PROFESSOR POR VOCAÇÃO...


Um jarro deve ter caído sobre minha cabeça. Antes, naqueles outros que era, nem sonhava em seguir os passos de meu avô, o prof. Fernando. Mas um livro. Bastou apenas um livro para me avivar a alma. A partir dele, engordado pela sugestão de uma professora, segui como se aquele fosse o limite entre os meus antes e os que precisava ser. A docência – admito – não era o motor que movia meus objetivos (distante demais). Eu tinha uma máquina por dentro, todos temos, só que ela não roncava para os lados da vida de quadro e giz. Queria viver de palavras, nas palavras, pelas palavras. Lógico que, ao menos que tenha sorte e uma dose de “bem-te-vi”, ninguém pode viver assim. Então, lúcido das lonjuras, enchi a “guaiaca” de fé e estabeleci um objetivo. Chamei uma moça que varria ao meu lado (estávamos em pleno trabalho dentro de uma dessas fábricas) e proclamei: “vou fazer Letras!”.
O caminho foi difícil, já que na época não havia nenhum Prouni, Enem, ou benefícios do gênero. Tudo o que sabia era que amava as palavras e dedicava todo o tempo que podia a elas. A vontade esquentou meus motores. Lembro até que a moça da vassoura ainda reagiu: “Isso é coisa de rico, guri! Vai trabalhar.” O que só pude ouvir agora, enquanto “cronico” estas andanças. Putz! A cegueira havia me pegado de jeito – pelo menos aquela que não me permitia enxergar as pedras ‘estorvadoras’ de estrada. Quando, de repente, uma notícia apoiou minhas “futurações”. Carecia de um emprego fixo, ele apareceu (mundo brincalhão este!). Recebi um chamado de concurso que há muito havia prestado e que, então, me veio a calhar. Operário, era esta a função que deveria exercer. E fui.

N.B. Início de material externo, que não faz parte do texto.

/-- R16, R75, R111: a work frame that loses arbitration leaves the line, the loss is counted in the progress record and
for the entry or the request, and the frame is pending again; a loss beyond the retry limit makes LINE_LOST wait for the
report of the winner's frame (log 16). The characters read back stay as the start of the frame received; after a
mismatch in a start bit no further character comes, and idle is measured from the part's last (R11, log 33).
R75, R111: the loss of a frame driven to its end for an entry or a request already ended by a departure or a stop counts
for it too, and it then ends as decided, with its status or outcome write; a request whose successor is still being
read waits for that read (R124). LINE_STALL and FRAMING_LOST break the group it holds (R126, log 18). That the attempt so
ended is not counted in the attempts used, here and in the outcome bytes, is the model's choice (log 36). -/
def Obligations.ArbitrationLossCounts : Prop :=
  ∀ (s : State) (k : Seg) (g : Segment) (tx : Tx) (pos : Nat) (start : Bool) (l : Line), s.segs.get k = g →
    g.line.tx = some tx → tx.answer = false →
    l = { g.line with tx := none, asm := some (assembleOwn tx.chars pos), idle := if start then true else g.line.idle } →
    (∀ e, g.xact = .sending → g.unit = .entry e →
      exec (.arbitrationLoss k pos start) s = .next (s.afterEvent k { g with
        line := l,
        counters := { g.counters with arbLosses := g.counters.arbLosses + 1 },
        cycle := { g.cycle with losses := g.cycle.losses + 1 },
        xact := if g.cycle.losses + 1 ≤ g.blk.arbLimit.toNat then .ready else .lostReport } []))
    ∧ (∀ r, g.xact = .sending → g.unit = .request r →
      exec (.arbitrationLoss k pos start) s = .next (s.afterEvent k { g with
        line := l,
        counters := { g.counters with arbLosses := g.counters.arbLosses + 1 },
        req := { g.req with losses := g.req.losses + 1, lineHeld := false },
        xact := if g.req.losses + 1 ≤ g.blk.arbLimit.toNat then .ready else .lostReport } []))
    ∧ (∀ e o, g.xact = .ending o → g.unit = .entry e → o ≠ .replied →
      exec (.arbitrationLoss k pos start) s = .next (s.afterEvent k { g with
        line := l,
        counters := { g.counters with arbLosses := g.counters.arbLosses + 1 },
        cycle := { g.cycle with losses := g.cycle.losses + 1, pause := .none },
        xact := .idle, unit := .entry { e with step := .status, outcome := some o },
        waits := { g.waits with unit := some (.write .statusWrite (e.recAddr + 16)
          (Status.bytes (e.newStatus o g.cycle.number) o.code)) } } []))
    ∧ (∀ r o q, g.xact = .ending o → g.unit = .request r → r.step = .serve → r.buf = none →
        q = { g.req with
          losses := g.req.losses + 1, lineHeld := false,
          cond := if (o = .framingLost ∨ o = .lineStall ∨ o = .lineLost ∨ o = .collision) ∧ g.req.cond = .holding
            then .breaking else g.req.cond } →
      (r.succ.reading = false →
        exec (.arbitrationLoss k pos start) s = .next (s.afterEvent k { g with
          line := l,
          counters := { g.counters with arbLosses := g.counters.arbLosses + 1 },
          req := q, xact := .idle,
          unit := .request { r with outcome := some o, step := .outcome, doneCycle := g.cycle.number },
          waits := { g.waits with unit := some ⟨.outcomeWrite, r.addr + 0x90, 0,
            placeAt (r.addr + 0x90) [o.code, BitVec.ofNat 8 r.used, 0, if r.holdUnmet then 4 else 0]
              ++ placeAt (r.addr + 0x98) (wrWord g.cycle.number ++ wrWord r.result)⟩ } } []))
      ∧ (r.succ.reading = true →
        exec (.arbitrationLoss k pos start) s = .next (s.afterEvent k { g with
          line := l,
          counters := { g.counters with arbLosses := g.counters.arbLosses + 1 },
          req := q, xact := .idle, unit := .request { r with outcome := some o } } [])))
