-- ==== Sys2Proof/Laws/State.lean ====
section
/-! SUPPORT. What each update of a record does to each of its fields: one lemma a field and update, by rfl. -/

namespace Sys2Proof.Machine

/-! ## Four values -/

@[simp] theorem Four.get_put_same {α : Type} (f : Four α) (k : Seg) (a : α) : (f.put k a).get k = a := by cases k <;> rfl

@[simp] theorem Four.get_put_ne {α : Type} (f : Four α) {j k : Seg} (h : j ≠ k) (a : α) :
    (f.put k a).get j = f.get j := by cases j <;> cases k <;> first | rfl | exact absurd rfl h

@[simp] theorem Four.put_get {α : Type} (f : Four α) (k : Seg) : f.put k (f.get k) = f := by cases k <;> rfl

@[simp] theorem Four.put_put {α : Type} (f : Four α) (k : Seg) (a b : α) : (f.put k a).put k b = f.put k b := by
  cases k <;> rfl

theorem Four.get_put {α : Type} (f : Four α) (j k : Seg) (a : α) :
    (f.put k a).get j = if j = k then a else f.get j := by cases j <;> cases k <;> rfl

@[simp] theorem Four.get_map {α β : Type} (f : Four α) (g : α → β) (k : Seg) : (f.map g).get k = g (f.get k) := by
  cases k <;> rfl

@[simp] theorem Four.get_const {α : Type} (a : α) (k : Seg) : (Four.const a).get k = a := by cases k <;> rfl

/-- A statement of every segment, as one of each. -/
theorem Seg.forall_iff {p : Seg → Prop} : (∀ k, p k) ↔ p .s0 ∧ p .s1 ∧ p .s2 ∧ p .s3 :=
  ⟨fun h => ⟨h _, h _, h _, h _⟩, fun h k => by
    obtain ⟨h0, h1, h2, h3⟩ := h
    cases k <;> assumption⟩

/-! ## Segment.setLine -/

@[simp] theorem Segment.setLine_blockPtr (s : Segment) (l : Line) : (s.setLine l).blockPtr = s.blockPtr := rfl
@[simp] theorem Segment.setLine_scanInterval (s : Segment) (l : Line) : (s.setLine l).scanInterval = s.scanInterval := rfl
@[simp] theorem Segment.setLine_run (s : Segment) (l : Line) : (s.setLine l).run = s.run := rfl
@[simp] theorem Segment.setLine_state (s : Segment) (l : Line) : (s.setLine l).state = s.state := rfl
@[simp] theorem Segment.setLine_starting (s : Segment) (l : Line) : (s.setLine l).starting = s.starting := rfl
@[simp] theorem Segment.setLine_fault (s : Segment) (l : Line) : (s.setLine l).fault = s.fault := rfl
@[simp] theorem Segment.setLine_good (s : Segment) (l : Line) : (s.setLine l).good = s.good := rfl
@[simp] theorem Segment.setLine_departed (s : Segment) (l : Line) : (s.setLine l).departed = s.departed := rfl
@[simp] theorem Segment.setLine_everLocked (s : Segment) (l : Line) : (s.setLine l).everLocked = s.everLocked := rfl
@[simp] theorem Segment.setLine_stopWrite (s : Segment) (l : Line) : (s.setLine l).stopWrite = s.stopWrite := rfl
@[simp] theorem Segment.setLine_faultHeld (s : Segment) (l : Line) : (s.setLine l).faultHeld = s.faultHeld := rfl
@[simp] theorem Segment.setLine_faultOwed (s : Segment) (l : Line) : (s.setLine l).faultOwed = s.faultOwed := rfl
@[simp] theorem Segment.setLine_stopOwed (s : Segment) (l : Line) : (s.setLine l).stopOwed = s.stopOwed := rfl
@[simp] theorem Segment.setLine_prWait (s : Segment) (l : Line) : (s.setLine l).prWait = s.prWait := rfl
@[simp] theorem Segment.setLine_prBus (s : Segment) (l : Line) : (s.setLine l).prBus = s.prBus := rfl
@[simp] theorem Segment.setLine_prFault (s : Segment) (l : Line) : (s.setLine l).prFault = s.prFault := rfl
@[simp] theorem Segment.setLine_prEnded (s : Segment) (l : Line) : (s.setLine l).prEnded = s.prEnded := rfl
@[simp] theorem Segment.setLine_counters (s : Segment) (l : Line) : (s.setLine l).counters = s.counters := rfl
@[simp] theorem Segment.setLine_line (s : Segment) (l : Line) : (s.setLine l).line = l := rfl
@[simp] theorem Segment.setLine_waits (s : Segment) (l : Line) : (s.setLine l).waits = s.waits := rfl
@[simp] theorem Segment.setLine_cycle (s : Segment) (l : Line) : (s.setLine l).cycle = s.cycle := rfl
@[simp] theorem Segment.setLine_cap (s : Segment) (l : Line) : (s.setLine l).cap = s.cap := rfl
@[simp] theorem Segment.setLine_req (s : Segment) (l : Line) : (s.setLine l).req = s.req := rfl
@[simp] theorem Segment.setLine_unit (s : Segment) (l : Line) : (s.setLine l).unit = s.unit := rfl
@[simp] theorem Segment.setLine_xact (s : Segment) (l : Line) : (s.setLine l).xact = s.xact := rfl
@[simp] theorem Segment.setLine_resp (s : Segment) (l : Line) : (s.setLine l).resp = s.resp := rfl
@[simp] theorem Segment.setLine_supply (s : Segment) (l : Line) : (s.setLine l).supply = s.supply := rfl
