/-- An accepted REPLY keeps its buffer for the capture. -/
theorem Segment.answerReported_entryReplied {g : Segment} {e : EntryUnit} {f : RxFrame} {b : Buf}
    (hu : g.unit = .entry e) (hb : g.line.freeBuf = some b) (hj : e.judge (some f) = .replied) :
    g.answerReported (some f) = Segment.decideEntry { g with line := g.line.store b f }
      { e with buf := some b, seq := seqOf f.chars, used := e.used + 1 } .replied .running := by
  rw [Segment.answerReported_held hb, Segment.exchangeOver_entry hu]
  unfold Segment.answerJudged
  rw [hu]
  simp only [hj]
  rfl

theorem Segment.inbDrops_zero (g : Segment) :
    ({ g with counters := { g.counters with inbDrops := g.counters.inbDrops + 0 } } : Segment) = g := by simp

/-- An answer that fails the attempt of a poll entry; d counts the frame dropped. -/
theorem Segment.answerReported_entryFails {g : Segment} {e : EntryUnit} {f : Option RxFrame} {d : Word}
    (hu : g.unit = .entry e)
    (h : f = none ∧ d = 0 ∨ (∃ x, f = some x ∧ g.line.freeBuf = none) ∧ d = 1
      ∨ (∃ x b, f = some x ∧ g.line.freeBuf = some b ∧ e.judge f = .badReply) ∧ d = 0) :
    g.answerReported f = Segment.attemptFails
      { g with counters := { g.counters with inbDrops := g.counters.inbDrops + d } } .badReply .running := by
  rcases h with ⟨rfl, rfl⟩ | ⟨⟨x, rfl, hb⟩, rfl⟩ | ⟨⟨x, b, rfl, hb, hj⟩, rfl⟩
  · rw [Segment.inbDrops_zero, Segment.answerReported_entryNone hu]
  · exact Segment.answerReported_entryDropped hu hb
  · rw [Segment.inbDrops_zero, Segment.answerReported_entryBad hu hb hj]

/-! ## The answer to a request -/

/-- The exchange of a request has ended; d frames of it were dropped. -/
def Segment.exchanged (g : Segment) (d : Word) : Segment :=
  { g with counters := { g.counters with inbDrops := g.counters.inbDrops + d },
           req := { g.req with gap := .measuring } }

theorem Segment.exchangeOver_exchanged {g : Segment} {r : ReqUnit} (hu : g.unit = .request r) :
    g.exchangeOver = g.exchanged 0 := by
  rw [Segment.exchangeOver_request hu]
  simp [Segment.exchanged]

/-- No answer to judge fails the attempt. -/
theorem Segment.answerJudged_requestNone {g : Segment} {r : ReqUnit} {b : Option Buf} (hu : g.unit = .request r) :
    g.answerJudged none b = g.attemptFails .badReply .running := by
  unfold Segment.answerJudged
  rw [hu]
  rfl

theorem Segment.answerReported_requestNone {g : Segment} {r : ReqUnit} (hu : g.unit = .request r) :
    g.answerReported none = (g.exchanged 0).attemptFails .badReply .running := by
  rw [Segment.answerReported_none, Segment.exchangeOver_exchanged hu]
  exact Segment.answerJudged_requestNone hu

Logo nos primeiros meses, estranhamente, reparei que algumas pessoas que conhecia não me cumprimentavam mais. “Cara, está usando o uniforme invisível. Ninguém olha para o que não vê!” Senti na pele o que aquelas palavras me destinavam, mas não afrouxei. Sempre com um livro no bolso (alguns conservo ainda hoje com as sujeiras de terra daquele tempo), segui sem esmorecer. Passei dez anos assim. Consegui me formar no Curso de Letras em exatos sete anos e meio, no que recordo: o curso normal fazia-se em quatro. Sofrimento? Bom, hoje, olhando para trás, não acho não. Fiz grandes amigos por lá, entre os operários. Tínhamos boa filosofia à beira de um velho fogão que, junto conosco, algum político (CC) havia empilhado nos espaços daquelas almas que não mereciam respeito. Dias frios, quentes, infinitos meios-dias... Ali fui inspirado e também inspirei (alguns deles, hoje, são professores, inclusive). Verdade. Tive uma vida boa por lá, apesar de trabalhosa.   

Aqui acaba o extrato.